Problem = Repeat exactly, and only, the lines below starting at the line that contains "theorem answered_keeps (port" and ending at the line that contains "theorem takeLocal_keeps (port", inclusive of both.

Recorded data =
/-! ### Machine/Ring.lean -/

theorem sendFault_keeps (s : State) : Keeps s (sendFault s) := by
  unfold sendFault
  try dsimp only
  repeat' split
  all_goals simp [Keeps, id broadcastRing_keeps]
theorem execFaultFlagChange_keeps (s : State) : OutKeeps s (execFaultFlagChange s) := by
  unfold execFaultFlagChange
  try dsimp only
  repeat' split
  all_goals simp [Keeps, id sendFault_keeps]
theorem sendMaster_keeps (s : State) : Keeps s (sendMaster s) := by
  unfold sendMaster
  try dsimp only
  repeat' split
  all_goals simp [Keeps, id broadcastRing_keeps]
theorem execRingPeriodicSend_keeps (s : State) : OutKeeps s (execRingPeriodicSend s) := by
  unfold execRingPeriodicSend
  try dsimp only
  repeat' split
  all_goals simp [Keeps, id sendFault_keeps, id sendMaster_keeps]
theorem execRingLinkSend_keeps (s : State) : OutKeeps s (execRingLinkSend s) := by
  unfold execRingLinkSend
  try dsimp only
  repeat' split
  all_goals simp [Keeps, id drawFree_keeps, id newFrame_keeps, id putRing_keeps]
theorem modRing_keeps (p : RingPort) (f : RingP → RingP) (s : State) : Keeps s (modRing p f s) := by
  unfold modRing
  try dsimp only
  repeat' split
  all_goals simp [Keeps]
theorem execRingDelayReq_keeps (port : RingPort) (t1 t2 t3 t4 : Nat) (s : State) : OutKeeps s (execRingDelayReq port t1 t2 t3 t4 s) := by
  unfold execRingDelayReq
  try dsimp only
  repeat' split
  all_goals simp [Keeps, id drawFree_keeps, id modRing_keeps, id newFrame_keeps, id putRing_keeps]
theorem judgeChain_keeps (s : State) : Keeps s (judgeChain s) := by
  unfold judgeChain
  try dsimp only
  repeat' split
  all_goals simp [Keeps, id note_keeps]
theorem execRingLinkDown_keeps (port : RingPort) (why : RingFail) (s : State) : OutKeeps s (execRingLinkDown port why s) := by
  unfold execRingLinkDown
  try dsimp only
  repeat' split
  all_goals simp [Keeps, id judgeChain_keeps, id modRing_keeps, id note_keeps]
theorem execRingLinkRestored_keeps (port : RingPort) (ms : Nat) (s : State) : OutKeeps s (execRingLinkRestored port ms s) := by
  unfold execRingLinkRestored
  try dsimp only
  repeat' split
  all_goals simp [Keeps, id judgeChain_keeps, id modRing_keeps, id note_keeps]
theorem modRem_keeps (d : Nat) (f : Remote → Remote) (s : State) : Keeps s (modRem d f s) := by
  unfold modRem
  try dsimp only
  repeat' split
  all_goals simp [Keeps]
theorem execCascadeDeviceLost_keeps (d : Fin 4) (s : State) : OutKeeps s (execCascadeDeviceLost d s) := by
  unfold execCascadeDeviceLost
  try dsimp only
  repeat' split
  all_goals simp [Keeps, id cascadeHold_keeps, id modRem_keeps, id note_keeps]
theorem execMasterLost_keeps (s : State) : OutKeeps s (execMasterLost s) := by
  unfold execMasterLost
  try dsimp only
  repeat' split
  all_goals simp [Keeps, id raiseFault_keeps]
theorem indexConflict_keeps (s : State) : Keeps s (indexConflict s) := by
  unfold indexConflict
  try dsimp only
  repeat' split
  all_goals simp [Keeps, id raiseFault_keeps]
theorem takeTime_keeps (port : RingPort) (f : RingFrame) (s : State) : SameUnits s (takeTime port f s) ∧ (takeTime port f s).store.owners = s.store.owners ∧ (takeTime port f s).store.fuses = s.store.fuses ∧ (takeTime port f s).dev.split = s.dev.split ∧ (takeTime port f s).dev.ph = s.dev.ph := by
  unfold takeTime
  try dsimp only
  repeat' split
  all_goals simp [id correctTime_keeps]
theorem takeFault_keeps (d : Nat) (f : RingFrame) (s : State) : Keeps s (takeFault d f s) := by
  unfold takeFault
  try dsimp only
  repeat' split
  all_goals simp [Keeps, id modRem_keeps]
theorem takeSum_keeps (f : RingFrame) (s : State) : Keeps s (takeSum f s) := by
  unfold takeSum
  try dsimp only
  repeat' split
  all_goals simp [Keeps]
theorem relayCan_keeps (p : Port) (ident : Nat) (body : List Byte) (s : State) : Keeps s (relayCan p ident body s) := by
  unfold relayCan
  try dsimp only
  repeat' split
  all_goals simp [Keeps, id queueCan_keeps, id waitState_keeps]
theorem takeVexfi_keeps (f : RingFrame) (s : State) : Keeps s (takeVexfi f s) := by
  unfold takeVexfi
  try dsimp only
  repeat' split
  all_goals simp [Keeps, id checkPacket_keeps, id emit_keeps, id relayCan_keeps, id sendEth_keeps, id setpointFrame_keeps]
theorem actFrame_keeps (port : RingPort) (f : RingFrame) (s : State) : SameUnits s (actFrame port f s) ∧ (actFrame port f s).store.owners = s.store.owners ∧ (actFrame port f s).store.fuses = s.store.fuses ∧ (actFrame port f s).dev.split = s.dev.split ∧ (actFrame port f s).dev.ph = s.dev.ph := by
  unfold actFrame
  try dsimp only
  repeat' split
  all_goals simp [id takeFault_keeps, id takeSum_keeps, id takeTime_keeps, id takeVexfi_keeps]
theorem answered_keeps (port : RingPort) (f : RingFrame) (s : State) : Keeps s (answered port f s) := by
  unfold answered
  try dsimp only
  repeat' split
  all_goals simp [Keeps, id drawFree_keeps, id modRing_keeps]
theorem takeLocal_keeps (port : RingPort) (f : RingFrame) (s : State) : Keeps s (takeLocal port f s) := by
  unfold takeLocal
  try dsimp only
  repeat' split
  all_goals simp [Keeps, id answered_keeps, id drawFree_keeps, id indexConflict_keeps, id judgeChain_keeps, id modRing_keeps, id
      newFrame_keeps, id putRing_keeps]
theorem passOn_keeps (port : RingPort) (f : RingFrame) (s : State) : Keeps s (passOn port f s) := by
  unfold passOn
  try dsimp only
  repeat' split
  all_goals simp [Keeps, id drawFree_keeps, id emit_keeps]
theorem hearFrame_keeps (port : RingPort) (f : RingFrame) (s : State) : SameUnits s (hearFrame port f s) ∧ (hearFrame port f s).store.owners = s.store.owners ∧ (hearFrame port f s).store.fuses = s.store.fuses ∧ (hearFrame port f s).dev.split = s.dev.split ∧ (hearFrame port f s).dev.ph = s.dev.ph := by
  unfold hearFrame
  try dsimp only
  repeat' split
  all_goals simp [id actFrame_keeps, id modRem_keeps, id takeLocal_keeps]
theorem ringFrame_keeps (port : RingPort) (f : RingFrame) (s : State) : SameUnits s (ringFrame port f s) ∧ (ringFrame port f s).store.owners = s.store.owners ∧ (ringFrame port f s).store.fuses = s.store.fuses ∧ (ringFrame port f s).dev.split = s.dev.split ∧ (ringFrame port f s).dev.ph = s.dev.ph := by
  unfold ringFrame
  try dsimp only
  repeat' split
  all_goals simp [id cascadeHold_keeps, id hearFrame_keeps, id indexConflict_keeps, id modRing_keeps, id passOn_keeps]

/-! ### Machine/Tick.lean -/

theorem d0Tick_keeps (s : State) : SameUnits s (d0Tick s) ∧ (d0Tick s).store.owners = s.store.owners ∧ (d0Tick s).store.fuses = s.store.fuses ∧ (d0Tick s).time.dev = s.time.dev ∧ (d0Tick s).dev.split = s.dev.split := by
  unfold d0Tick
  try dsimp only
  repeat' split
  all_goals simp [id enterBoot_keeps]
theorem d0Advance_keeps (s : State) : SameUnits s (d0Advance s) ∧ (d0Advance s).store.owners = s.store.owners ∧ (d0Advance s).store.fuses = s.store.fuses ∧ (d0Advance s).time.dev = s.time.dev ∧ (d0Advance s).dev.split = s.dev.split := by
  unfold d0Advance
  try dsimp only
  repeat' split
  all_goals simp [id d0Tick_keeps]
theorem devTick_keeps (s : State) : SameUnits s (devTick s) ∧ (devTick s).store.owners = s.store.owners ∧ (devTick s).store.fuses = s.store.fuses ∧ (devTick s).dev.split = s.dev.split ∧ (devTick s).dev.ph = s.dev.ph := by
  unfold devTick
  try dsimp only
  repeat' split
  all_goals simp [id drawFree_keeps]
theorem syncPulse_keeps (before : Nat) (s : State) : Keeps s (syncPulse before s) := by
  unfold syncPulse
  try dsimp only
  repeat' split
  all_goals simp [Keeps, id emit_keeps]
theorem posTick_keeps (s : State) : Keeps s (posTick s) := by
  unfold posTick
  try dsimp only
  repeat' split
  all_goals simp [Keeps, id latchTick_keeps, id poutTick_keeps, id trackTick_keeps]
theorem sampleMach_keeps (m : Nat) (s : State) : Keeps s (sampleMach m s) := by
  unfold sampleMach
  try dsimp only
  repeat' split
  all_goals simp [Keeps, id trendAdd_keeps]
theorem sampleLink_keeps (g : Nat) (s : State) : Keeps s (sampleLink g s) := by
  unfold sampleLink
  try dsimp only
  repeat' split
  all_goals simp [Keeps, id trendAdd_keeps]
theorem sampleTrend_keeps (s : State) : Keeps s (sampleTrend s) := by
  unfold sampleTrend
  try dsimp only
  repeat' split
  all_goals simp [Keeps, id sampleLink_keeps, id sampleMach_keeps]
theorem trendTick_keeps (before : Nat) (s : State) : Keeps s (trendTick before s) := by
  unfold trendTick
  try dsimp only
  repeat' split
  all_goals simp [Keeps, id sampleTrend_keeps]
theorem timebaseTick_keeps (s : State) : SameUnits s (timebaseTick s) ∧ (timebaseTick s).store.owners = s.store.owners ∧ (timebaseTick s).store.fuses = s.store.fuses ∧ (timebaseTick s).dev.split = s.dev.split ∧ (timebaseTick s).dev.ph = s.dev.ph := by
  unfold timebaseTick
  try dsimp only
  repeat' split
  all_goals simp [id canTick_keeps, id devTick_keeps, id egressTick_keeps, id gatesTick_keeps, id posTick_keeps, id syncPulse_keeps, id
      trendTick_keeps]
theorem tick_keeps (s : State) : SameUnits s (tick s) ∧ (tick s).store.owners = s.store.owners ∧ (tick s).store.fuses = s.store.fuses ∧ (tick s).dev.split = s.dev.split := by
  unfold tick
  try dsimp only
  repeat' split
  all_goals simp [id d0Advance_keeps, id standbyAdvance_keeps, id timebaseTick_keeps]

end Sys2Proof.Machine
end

Result for this exercise =
theorem answered_keeps (port : RingPort) (f : RingFrame) (s : State) : Keeps s (answered port f s) := by
  unfold answered
  try dsimp only
  repeat' split
  all_goals simp [Keeps, id drawFree_keeps, id modRing_keeps]
theorem takeLocal_keeps (port : RingPort) (f : RingFrame) (s : State) : Keeps s (takeLocal port f s) := by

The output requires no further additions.